Saved data entries

/-- What becomes of data by its GEN (R296, R297): discarded and counted, refused, or taken. -/
def byGen (gen : Nat) (take : State → State) (s : State) : State :=
  if staleGen s gen then countStale s else if refusedGen s gen then s else take s

/-- A rank the group chart marks FAILED (R295). -/
def rankFailed (s : State) (rank : Nat) : Bool := s.grp.recs.any (fun r => r.rank == rank && r.state == 2)

/-- An owner takes a contribution chunk (R293, R295, R296); it is acknowledged even where it is discarded. -/
def takeChunk (rank collId step gen k : Nat) (data : List CollElem) : State → State :=
  byGen gen (fun s =>
    let t := sendMsg 4 rank "CHUNK_ACK" [collId, step, k] s
    let t1 := enterChunk rank collId step gen k data t
    match sigOf s collId step with
    | some g => formChunks g t1
    | none => formAll t1)

/-- COLLECTIVE_CHUNK_RECEIVE (R293): from a rank the group chart marks FAILED it is discarded (R295). -/
def execCollectiveChunkReceive (rank collId step gen chunk : Nat) (data : List CollElem) (s : State) : Out :=
  gate (rank != s.grp.rank && inGroup s && decide (data.length ≤ chunkElems) && s.grp.recs.any (fun r => r.rank == rank)) "not from a member"
    (if rankFailed s rank then s else takeChunk rank collId step gen chunk data s)

/-- COLLECTIVE_RESULT_RECEIVE (R294). -/
def execCollectiveResultReceive (collId step gen chunk : Nat) (sums : List (BitVec 32)) (codes : List CollElem) (s : State) : Out :=
  gate (inGroup s && decide (sums.length ≤ chunkElems) && decide (codes.length ≤ chunkElems)) "no such result"
    (byGen gen (fun t => if (collId, step) ∈ t.colls.mismatched then t else takeResult ⟨collId, step, gen, chunk, sums, codes⟩ t) s)

/-- COLLECTIVE_CHUNK_ACK (R286, R292). -/
def execCollectiveChunkAck (collId step chunk owner : Nat) (s : State) : Out :=
  match s.colls.flight.find? (fun f => f.sig.collId == collId && f.sig.step == step && decide ((chunk, owner) ∈ f.unacked)) with
  | none => .refused (.notEnabled "no such chunk is unacknowledged")
  | some f =>
    let left := f.unacked.filter (fun u => u != (chunk, owner))
    .next (handoverIfOut (if f.done && left.isEmpty then dropFlight f.ctx f.work s else flightMod f.ctx f.work (fun g => { g with unacked := left }) s))

/-! ### What a decision and a closed step do to holdings (R288, R295, R296) -/

/-- The distinct contributions of some chunks. -/
def contributions (l : List Contribution) : List (Nat × Nat) := (l.map (fun h => (h.rank, h.collId))).eraseDups

/-- DECISION(n) reaches an owner: holdings of members now late change their standing, deferred holdings of step n − 1 that are EXPIRED or
that no collective takes are dropped, sums are formed. -/
def settleDecision (step : Nat) (l : List LateEntry) (s : State) : State :=
  let sr (h : Contribution) : Bool := (sigOf s h.collId h.step).all sigStepReduce
  let dropped := ranksOfKind l 2
  let late := ranksOfKind l 1
  let gone (h : Contribution) : Bool := h.deferred && decide (h.step < step) &&
    (decide (h.rank ∈ ranksOfKind l 3) || !((collWorkOf s h.collId step).any (fun e => enters h e.2.sig) || (sigOf s h.collId step).any (enters h)))
  let lost := s.colls.holds.filter gone
  let keep := (s.colls.holds.filter (fun h => !gone h && !(h.step == step && decide (h.rank ∈ dropped) && sr h))).map (fun h =>
    if h.step = step ∧ h.rank ∈ late ∧ sr h then { h with deferred := true } else h)
  let newly := (keep.filter (fun h => h.deferred && h.step == step)).length - (s.colls.holds.filter (fun h => h.deferred && h.step == step)).length
  formAll { s with colls := { s.colls with holds := keep, expired := sat32 s.colls.expired (contributions lost).length
                                           deferredIn := sat32 s.colls.deferredIn newly } }

/-- CLOSE(n) commits the provisional accumulators of step n (R296): deferred holdings of n are kept for n + 1, the rest is done with. -/
def commitColls (step : Nat) (s : State) : State :=
  { s with colls := { s.colls with
      holds := (s.colls.holds.filter (fun h => decide (h.step > step) || (h.deferred && h.step == step))).map (fun h =>
        if h.step = step then { h with committed := true } else h)
      sums := s.colls.sums.filter (fun x => decide (x.step > step))
      sigs := s.colls.sigs.filter (fun e => decide (e.sig.step > step))
      mismatched := s.colls.mismatched.filter (fun m => decide (m.2 > step))
      digest := 0 } }

/-! ### EPOCH_ABORT and DEADLINE_SET -/

/-- Collectives of a step not below `step` that wait to start: they belong to the GEN in which they would, so one behind the present is
past them. -/
def waitingColls (step gen : Nat) (s : State) : List (Nat × Work) :=
  if gen + 1 < s.grp.gen then []
  else s.ctxs.flatMap (fun e => (e.2.works.filter (fun w => w.opcode == 0x0520 && !(w.st == .issued) && decide (w.step ≥ step) &&
    (flightOf s e.1 w.id).isNone)).map (fun w => (e.1, w)))

/-- Aborts the collectives of a GEN from a step onward (R297): what is gathered and not committed is discarded, nothing more is written,
descriptors in flight or waiting end; committed holdings of steps below it are kept. -/
def abortEpoch (step gen : Nat) (s : State) : State :=
  let hit (g n : Nat) : Bool := g == gen && decide (n ≥ step)
  let ended := (s.colls.flight.filter (fun f => hit f.gen f.sig.step && !f.done)).filterMap (fun f =>
    ((ctxOf s f.ctx).bind (fun x => x.work f.work)).map (fun w => (f.ctx, w)))
  let all := ended ++ waitingColls step gen s
  let t := { s with colls := { s.colls with
    holds := s.colls.holds.filter (fun h => !hit h.gen h.step)
    sums := s.colls.sums.filter (fun x => !hit x.gen x.step)
    unwritten := s.colls.unwritten.filter (fun r => !hit r.gen r.step)
    uncommitted := s.colls.uncommitted.filter (fun u => !hit u.gen u.step)
    sigs := s.colls.sigs.filter (fun e => !hit e.gen e.sig.step)
    mismatched := s.colls.mismatched.filter (fun m => decide (m.2 < step))
    flight := s.colls.flight.filter (fun f => !hit f.gen f.sig.step)
    aborted := sat32 s.colls.aborted all.length
    abortedFrom := some (gen, step) } }
  all.foldl (fun u e => endWork e.1 e.2 stABORTED (some 0x0B10) u) t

> [WHAT IS EXPECTED]: In the records above, count the lines holding the word "mismatched"; give only that number.

> [FINAL ANSWER]: 3